Clostridioides difficile (C. diff) infection (CDI) is a pathogen of both humans and animals, and to control it will require an integrated approach that encompasses human health care, veterinary health care, environmental regulation, and public policy. That is the conclusion of a group led by Su-Chen Lim, MD, and Tom Riley, MD, of Edith Cowan University in Australia, who published ain Clinical Microbiology and Infection.
CDI was generally considered a nuisance infection until the early 21st century, when a hypervirulent fluoroquinolone-resistant strain emerged in North America. The strain is now documented In the United States, Canada, and most countries in Europe.
Another new feature of CDI is increased evidence of community transmission, which was previously rare. This is defined as cases where the patient experienced symptom onset outside the hospital, and had no history of hospitalization in the previous 12 weeks or symptom onset within 48 hours of hospital admission. Community-associated CDI now accounts for 41% of U.S. cases, nearly 30% of Australian cases, and about 14% in Europe, according to recent studies.
Several features of CDI suggest a need for an integrated management plan. The preferred habitat of C. diff is the gastrointestinal track of mammals, and likely colonizes all mammalian neonates. Over time, colonization by other microbes likely crowd it out and prevent overgrowth. But widespread use of antimicrobials in animal production can lead to the creation of an environment resembling that of the neonate, allowing C. diff to expand. That has led to food animals becoming a major C. diff reservoir, and whole-genome studies showed that strains found in humans, food, animals, and the environment are closely related and sometimes genetically indistinguishable, suggesting transmission between humans and animals that may be attributable to contaminated food and environments.
The authors suggest that C. diff infection control should be guided by the, which seeks cooperation between physicians, osteopathic physicians, veterinarians, dentists, nurses, and other scientific and environmental disciplines. The goal is to enhance surveillance and interdisciplinary communication, as well as integrated policies. The authors note that C. diff is often thought of by physicians as primarily a hospital problem, who may be unaware of the increased prevalence of community-acquired disease. It is also a significant problem in agriculture, since as many as 50% of piglets succumb to the disease. Other studies have recently shown that asymptomatic carriers of toxigenic strains are likely to transmit the bacteria to C. diff-negative patients. Asymptomatic carriers cluster with symptomatic patients.
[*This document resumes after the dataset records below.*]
-- ==== Sys2Proof/Syntax.lean ====
section
/-! DEFINITION. The commands of the opcode table, the raw fields of a command word, and the host's
transactions. -/

namespace Sys2Proof

/-- The commands of the block, one constructor per row of the opcode table (30_encoding.md R61). The
T flag is the only operand a command carries, and only PACK and UNPACK carry it (R62). -/
inductive Instr where
  /-- NOP, word 0x00 (45_control_and_host.md R136). -/
  | nop
  /-- CLEAR, word 0x01 (45_control_and_host.md R137). -/
  | clear
  /-- COUNT, word 0x02 (40_frequency_sorter.md R81). -/
  | count
  /-- SORT, word 0x03 (40_frequency_sorter.md R82). -/
  | sort
  /-- BUILD, word 0x04 (41_tree_builder.md R91). -/
  | build
  /-- DERIVE, word 0x05 (42_code_table_deriver.md R101). -/
  | derive
  /-- ENCODE, word 0x06 (43_bitstream_encoder.md R111). -/
  | encode
  /-- PACK and PACK.T, words 0x07 and 0x17 (43_bitstream_encoder.md R113). -/
  | pack (t : Bool)
  /-- UNPACK and UNPACK.T, words 0x08 and 0x18 (44_bitstream_decoder.md R121). -/
  | unpack (t : Bool)
  /-- DECODE, word 0x09 (44_bitstream_decoder.md R125). -/
  | decode
  deriving DecidableEq, Repr

/-- The raw fields of a command word (30_encoding.md R60): OP in bits [3:0], T in bit [4], the reserved
bits in [7:5]. Any word has fields; only some field values are a command (WellFormed.lean). -/
structure CmdFields where
  op       : BitVec 4
  t        : Bool
  reserved : BitVec 3
  deriving DecidableEq, Repr

/-- What the host does to the block: the three transactions of 20_memory.md R41, and the reset input of
70_reset_and_hazards.md R170. An address is a pair (space identifier, element index) (R40). -/
inductive Txn where
  /-- `Cmd(word)`: give the engine a command word, legal or not. -/
  | cmd (word : CmdWord)
  /-- `MemRead(space, index)`. -/
  | memRead (space : BitVec 4) (index : BitVec 32)
  /-- `MemWrite(space, index, v)`; `v` stands in the low bits of the data, as wide as the element. -/
  | memWrite (space : BitVec 4) (index : BitVec 32) (v : PortData)
  /-- The reset input (log entry 15). -/
  | reset
  deriving DecidableEq, Repr

/-- The pseudo-instruction COMPRESS (30_encoding.md R70). -/
def compressCommands : List Instr := [.count, .sort, .build, .derive, .encode, .pack true]

/-- The pseudo-instruction DECOMPRESS (30_encoding.md R70). -/
def decompressCommands : List Instr := [.build, .derive, .unpack true, .decode]

end Sys2Proof
end

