-- ==== Sys2Proof/Machine/Sorter.lean ====
section
/-! DEFINITION. The frequency_sorter: COUNT and SORT (40_frequency_sorter.md). -/

namespace Sys2Proof.Machine

/-- One occurrence of a symbol: its entry's count goes up by one, or a new entry is appended at the first
encounter (40_frequency_sorter.md R81, the body of the loop). -/
def countSymbol : List Entry → Symbol → List Entry
  | [], s => [{ sym := s, cnt := 1 }]
  | e :: ft, s => if e.sym = s then { e with cnt := e.cnt + 1 } :: ft else e :: countSymbol ft s

/-- The frequency table of a text, in first-encounter order (40_frequency_sorter.md R81). -/
def countText (text : List Symbol) : List Entry := text.foldl countSymbol []

/-- What COUNT does when it executes (40_frequency_sorter.md R81). -/
def countBody (s : State) : State :=
  if s.txtLen = 0 then raise .ft .emptyInput 0 s
  else
    let ft := countText (txtContent s)
    { s with
      ft := writePrefix s.ft ft
      ftLen := BitVec.ofNat 32 ft.length }

/-- COUNT (40_frequency_sorter.md R81). -/
def execCount (s : State) : Host.Outcome State Fault Refusal := whenReady s (txtHeld s) countBody

/-- The stable descending sort by count, by insertion (40_frequency_sorter.md R82). -/
def rankEntries (ft : List Entry) : List Entry :=
  ft.foldl (fun rl e => insertTiesLast (fun x => x.cnt.toNat) e rl) []

/-- What SORT does when it executes (40_frequency_sorter.md R82). -/
def sortBody (s : State) : State :=
  { s with
    rl := writePrefix s.rl (rankEntries (ftContent s))
    rlLen := s.ftLen }

/-- SORT (40_frequency_sorter.md R82). -/
def execSort (s : State) : Host.Outcome State Fault Refusal := whenReady s (ftHeld s) sortBody

end Sys2Proof.Machine
end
In one Cleveland hospital, more than 25% of hospital-associated CDI cases were found to have been colonized prior to admission, suggesting that these were not true hospital-associated cases.
C. diff has been isolated from a wide range of sources, including food animals, meat, seafood, vegetables, household environments, and natural environments like rivers, lakes, and soil. About 20% of calves and 70% of piglets are colonized with C. diff. It has a high prevalence in meat products in the United States, but lower in the Europe, possibly because of different slaughtering practices.
The authors suggest that zoonotic C. diff spread is unlikely to be confined to any geographic region or population, and that widespread C. diff contamination is occurring through food or the environment. This could be occurring because spores can withstand cooking temperatures and disseminate through the air, and even through manure from food animals made into compost or fertilizer.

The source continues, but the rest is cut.